What is being asked – Word for word, restate the records that come after this.

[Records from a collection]
/-- Everything a turn that goes on can do: nothing, if the host is done; the next transaction, whose reply the program
takes; or an event that is not the host's, which leaves the program and the replies. -/
theorem turn_cases {r r' : HostRun α} {a : Agent} (h : r.turn a = .next r') :
    (a = .host ∧ r.program.transaction = none ∧ r' = r) ∨
    (∃ x y t, a = .host ∧ r.program.transaction = some x ∧ r.core.happen (.host x) = .next t ∧
      t.replies = r.core.replies ++ [y] ∧ y.readValue.isSome = isRead x ∧
      r' = ⟨r.program.resume y.data, t, r.events ++ [.host x]⟩) ∨
    (∃ e t, a ≠ .host ∧ e.transaction = none ∧ r.core.happen e = .next t ∧ t.replies = r.core.replies ∧
      r' = ⟨r.program, t, r.events ++ [e]⟩) := by
  have other : ∀ e : Event, e.transaction = none → a ≠ .host → (r.after e fun _ => r.program) = .next r' →
      ∃ e t, a ≠ .host ∧ e.transaction = none ∧ r.core.happen e = .next t ∧ t.replies = r.core.replies ∧
        r' = ⟨r.program, t, r.events ++ [e]⟩ := by
    intro e he ha h
    unfold HostRun.after at h
    split at h
    · rename_i t ht
      injection h with h
      exact ⟨e, t, ha, he, ht, happen_replies he ht, h.symm⟩
    · exact absurd h (by simp)
    · exact absurd h (by simp)
  cases a with
  | host =>
    cases hx : r.program.transaction with
    | none => simp only [HostRun.turn, hx] at h; injection h with h; exact .inl ⟨rfl, rfl, h.symm⟩
    | some x =>
      simp only [HostRun.turn, hx, HostRun.after] at h
      split at h
      · rename_i t ht
        injection h with h
        obtain ⟨y, hy, hv⟩ := transact_replies (s := { r.core with inputs := [] }) ht
        exact .inr (.inl ⟨x, y, t, rfl, rfl, ht, hy, hv, by rw [← h, lastData_of_replies hy]⟩)
      · exact absurd h (by simp)
      · exact absurd h (by simp)
  | engine => exact .inr (.inr (other .engine rfl (by simp) h))
  | reset => exact .inr (.inr (other .reset rfl (by simp) h))

/-- A run that goes on from a schedule's first turn. -/
theorem run_cons {r r' : HostRun α} {a : Agent} {rest : List Agent} (h : r.run (a :: rest) = .next r') :
    ∃ u, r.turn a = .next u ∧ u.run rest = .next r' := by
  unfold HostRun.run at h
  split at h
  · rename_i u hu; exact ⟨u, hu, h⟩
  · exact absurd h (by simp)
  · exact absurd h (by simp)

/-- A host that is done stays done and gets no more replies. -/
theorem done_run (sched : List Agent) {a : α} {r r' : HostRun α} (hd : r.program = .done a)
    (h : r.run sched = .next r') : r'.program = .done a ∧ r'.core.replies = r.core.replies := by
  induction sched generalizing r with
  | nil => injection h with h; subst h; exact ⟨hd, rfl⟩
  | cons b rest ih =>
    obtain ⟨u, hu, hrun⟩ := run_cons h
    rcases turn_cases hu with ⟨-, -, rfl⟩ | ⟨x, y, t, -, hx, -⟩ | ⟨e, t, -, -, -, ht, rfl⟩
    · exact ih hd hrun
    · rw [hd] at hx; cases hx
    · obtain ⟨h1, h2⟩ := ih (r := ⟨r.program, t, r.events ++ [e]⟩) hd hrun; exact ⟨h1, h2.trans ht⟩

/-- POLL repeats its read until the test holds: while it has not ended every read failed the test, and its reads are a
finished trace exactly when it has (30_encoding.md R116, R117). -/
theorem poll_run (off : Nat) (mask val : Word) (sched : List Agent) {r r' : HostRun Unit}
    (hp : r.program = .poll off mask val (.done ())) (h : r.run sched = .next r') :
    ∃ ys : List Reply, r'.core.replies = r.core.replies ++ ys ∧
      ((r'.program = .poll off mask val (.done ()) ∧ ∀ y ∈ ys, pollEnds mask val y.data = false) ∨
       (r'.program = .done () ∧ pollTrace mask val (ys.map Reply.data) = true)) := by
  induction sched generalizing r with
  | nil => injection h with h; subst h; exact ⟨[], by simp, .inl ⟨hp, by simp⟩⟩
  | cons b rest ih =>
    obtain ⟨u, hu, h⟩ := run_cons h
    rcases turn_cases hu with ⟨-, hx, -⟩ | ⟨x, y, t, -, -, -, ht, -, rfl⟩ | ⟨e, t, -, -, -, ht, rfl⟩
    · rw [hp] at hx; cases hx
    · cases hy : pollEnds mask val y.data with
      | true =>
        have hd : r.program.resume y.data = .done () := by rw [hp]; simp [HostProgram.resume, hy]
        obtain ⟨h1, h2⟩ := done_run rest hd h
        exact ⟨[y], h2.trans ht, .inr ⟨h1, hy⟩⟩
      | false =>
        have hd : r.program.resume y.data = .poll off mask val (.done ()) := by
          rw [hp]; simp [HostProgram.resume, hy]
        obtain ⟨ys, h1, h2⟩ := ih hd h
        refine ⟨y :: ys, by rw [h1, ht]; simp, ?_⟩
        rcases h2 with ⟨h2, h3⟩ | ⟨h2, h3⟩
        · exact .inl ⟨h2, by simpa [hy] using h3⟩
        · refine .inr ⟨h2, ?_⟩
          cases ys with
          | nil => simp [pollTrace] at h3
          | cons z zs => simp only [List.map_cons, pollTrace, hy]; simpa using h3
    · obtain ⟨ys, h1, h2⟩ := ih (r := ⟨r.program, t, r.events ++ [e]⟩) hp h
      exact ⟨ys, by rw [h1, ht], h2⟩

/-! ## The observation of a run -/

@[simp] theorem readsAfter_of_replies {s : State} {xs ys : List Reply} (h : s.replies = xs ++ ys) :
    s.readsAfter xs.length = ys.filterMap Reply.readValue := by
  simp [State.readsAfter, h]

/-- What hosts got back before a launch is no part of the run. -/
theorem launch_forgets_replies (p : HostProgram α) (s : State) (xs : List Reply) :
    p.launch { s with replies := xs } = p.launch s := rfl

/-- Each transaction of a run gets one reply, in order, which returns a value exactly if it is a read. -/
theorem run_replies (sched : List Agent) {r r' : HostRun α} (h : r.run sched = .next r') :
    ∃ (es : List Event) (ys : List Reply), r'.events = r.events ++ es ∧ r'.core.replies = r.core.replies ++ ys ∧
      List.Forall₂ (fun x y => y.readValue.isSome = isRead x) (es.filterMap Event.transaction) ys := by
  induction sched generalizing r with
  | nil => injection h with h; subst h; exact ⟨[], [], by simp, by simp, .nil⟩
  | cons b rest ih =>
    obtain ⟨u, hu, hrun⟩ := run_cons h
    rcases turn_cases hu with ⟨-, -, rfl⟩ | ⟨x, y, t, -, -, -, ht, hv, rfl⟩ | ⟨e, t, -, he, -, ht, rfl⟩
    · exact ih hrun
    · obtain ⟨es, ys, h1, h2, h3⟩ := ih hrun
      exact ⟨.host x :: es, y :: ys, by simp [h1], by simp [h2, ht], .cons hv h3⟩
    · obtain ⟨es, ys, h1, h2, h3⟩ := ih hrun
      exact ⟨e :: es, ys, by simp [h1], by rw [h2, ht], by simpa [he] using h3⟩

Exercise answer –
/-- Everything a turn that goes on can do: nothing, if the host is done; the next transaction, whose reply the program
takes; or an event that is not the host's, which leaves the program and the replies. -/
theorem turn_cases {r r' : HostRun α} {a : Agent} (h : r.turn a = .next r') :
    (a = .host ∧ r.program.transaction = none ∧ r' = r) ∨
    (∃ x y t, a = .host ∧ r.program.transaction = some x ∧ r.core.happen (.host x) = .next t ∧
      t.replies = r.core.replies ++ [y] ∧ y.readValue.isSome = isRead x ∧
      r' = ⟨r.program.resume y.data, t, r.events ++ [.host x]⟩) ∨
    (∃ e t, a ≠ .host ∧ e.transaction = none ∧ r.core.happen e = .next t ∧ t.replies = r.core.replies ∧
      r' = ⟨r.program, t, r.events ++ [e]⟩) := by
  have other : ∀ e : Event, e.transaction = none → a ≠ .host → (r.after e fun _ => r.program) = .next r' →
      ∃ e t, a ≠ .host ∧ e.transaction = none ∧ r.core.happen e = .next t ∧ t.replies = r.core.replies ∧
        r' = ⟨r.program, t, r.events ++ [e]⟩ := by
    intro e he ha h
    unfold HostRun.after at h
    split at h
    · rename_i t ht
      injection h with h
      exact ⟨e, t, ha, he, ht, happen_replies he ht, h.symm⟩
    · exact absurd h (by simp)
    · exact absurd h (by simp)
  cases a with
  | host =>
    cases hx : r.program.transaction with
    | none => simp only [HostRun.turn, hx] at h; injection h with h; exact .inl ⟨rfl, rfl, h.symm⟩
    | some x =>
      simp only [HostRun.turn, hx, HostRun.after] at h
      split at h
      · rename_i t ht
        injection h with h
        obtain ⟨y, hy, hv⟩ := transact_replies (s := { r.core with inputs := [] }) ht
        exact .inr (.inl ⟨x, y, t, rfl, rfl, ht, hy, hv, by rw [← h, lastData_of_replies hy]⟩)
      · exact absurd h (by simp)
      · exact absurd h (by simp)
  | engine => exact .inr (.inr (other .engine rfl (by simp) h))
  | reset => exact .inr (.inr (other .reset rfl (by simp) h))

/-- A run that goes on from a schedule's first turn. -/
theorem run_cons {r r' : HostRun α} {a : Agent} {rest : List Agent} (h : r.run (a :: rest) = .next r') :
    ∃ u, r.turn a = .next u ∧ u.run rest = .next r' := by
  unfold HostRun.run at h
  split at h
  · rename_i u hu; exact ⟨u, hu, h⟩
  · exact absurd h (by simp)
  · exact absurd h (by simp)

/-- A host that is done stays done and gets no more replies. -/
theorem done_run (sched : List Agent) {a : α} {r r' : HostRun α} (hd : r.program = .done a)
    (h : r.run sched = .next r') : r'.program = .done a ∧ r'.core.replies = r.core.replies := by
  induction sched generalizing r with
  | nil => injection h with h; subst h; exact ⟨hd, rfl⟩
  | cons b rest ih =>
    obtain ⟨u, hu, hrun⟩ := run_cons h
    rcases turn_cases hu with ⟨-, -, rfl⟩ | ⟨x, y, t, -, hx, -⟩ | ⟨e, t, -, -, -, ht, rfl⟩
    · exact ih hd hrun
    · rw [hd] at hx; cases hx
    · obtain ⟨h1, h2⟩ := ih (r := ⟨r.program, t, r.events ++ [e]⟩) hd hrun; exact ⟨h1, h2.trans ht⟩

/-- POLL repeats its read until the test holds: while it has not ended every read failed the test, and its reads are a
finished trace exactly when it has (30_encoding.md R116, R117). -/
theorem poll_run (off : Nat) (mask val : Word) (sched : List Agent) {r r' : HostRun Unit}
    (hp : r.program = .poll off mask val (.done ())) (h : r.run sched = .next r') :
    ∃ ys : List Reply, r'.core.replies = r.core.replies ++ ys ∧
      ((r'.program = .poll off mask val (.done ()) ∧ ∀ y ∈ ys, pollEnds mask val y.data = false) ∨
       (r'.program = .done () ∧ pollTrace mask val (ys.map Reply.data) = true)) := by
  induction sched generalizing r with
  | nil => injection h with h; subst h; exact ⟨[], by simp, .inl ⟨hp, by simp⟩⟩
  | cons b rest ih =>
    obtain ⟨u, hu, h⟩ := run_cons h
    rcases turn_cases hu with ⟨-, hx, -⟩ | ⟨x, y, t, -, -, -, ht, -, rfl⟩ | ⟨e, t, -, -, -, ht, rfl⟩
    · rw [hp] at hx; cases hx
    · cases hy : pollEnds mask val y.data with
      | true =>
        have hd : r.program.resume y.data = .done () := by rw [hp]; simp [HostProgram.resume, hy]
        obtain ⟨h1, h2⟩ := done_run rest hd h
        exact ⟨[y], h2.trans ht, .inr ⟨h1, hy⟩⟩
      | false =>
        have hd : r.program.resume y.data = .poll off mask val (.done ()) := by
          rw [hp]; simp [HostProgram.resume, hy]
        obtain ⟨ys, h1, h2⟩ := ih hd h
        refine ⟨y :: ys, by rw [h1, ht]; simp, ?_⟩
        rcases h2 with ⟨h2, h3⟩ | ⟨h2, h3⟩
        · exact .inl ⟨h2, by simpa [hy] using h3⟩
        · refine .inr ⟨h2, ?_⟩
          cases ys with
          | nil => simp [pollTrace] at h3
          | cons z zs => simp only [List.map_cons, pollTrace, hy]; simpa using h3
    · obtain ⟨ys, h1, h2⟩ := ih (r := ⟨r.program, t, r.events ++ [e]⟩) hp h
      exact ⟨ys, by rw [h1, ht], h2⟩

/-! ## The observation of a run -/

@[simp] theorem readsAfter_of_replies {s : State} {xs ys : List Reply} (h : s.replies = xs ++ ys) :
    s.readsAfter xs.length = ys.filterMap Reply.readValue := by
  simp [State.readsAfter, h]

/-- What hosts got back before a launch is no part of the run. -/
theorem launch_forgets_replies (p : HostProgram α) (s : State) (xs : List Reply) :
    p.launch { s with replies := xs } = p.launch s := rfl

/-- Each transaction of a run gets one reply, in order, which returns a value exactly if it is a read. -/
theorem run_replies (sched : List Agent) {r r' : HostRun α} (h : r.run sched = .next r') :
    ∃ (es : List Event) (ys : List Reply), r'.events = r.events ++ es ∧ r'.core.replies = r.core.replies ++ ys ∧
      List.Forall₂ (fun x y => y.readValue.isSome = isRead x) (es.filterMap Event.transaction) ys := by
  induction sched generalizing r with
  | nil => injection h with h; subst h; exact ⟨[], [], by simp, by simp, .nil⟩
  | cons b rest ih =>
    obtain ⟨u, hu, hrun⟩ := run_cons h
    rcases turn_cases hu with ⟨-, -, rfl⟩ | ⟨x, y, t, -, -, -, ht, hv, rfl⟩ | ⟨e, t, -, he, -, ht, rfl⟩
    · exact ih hrun
    · obtain ⟨es, ys, h1, h2, h3⟩ := ih hrun
      exact ⟨.host x :: es, y :: ys, by simp [h1], by simp [h2, ht], .cons hv h3⟩
    · obtain ⟨es, ys, h1, h2, h3⟩ := ih hrun
      exact ⟨e :: es, ys, by simp [h1], by rw [h2, ht], by simpa [he] using h3⟩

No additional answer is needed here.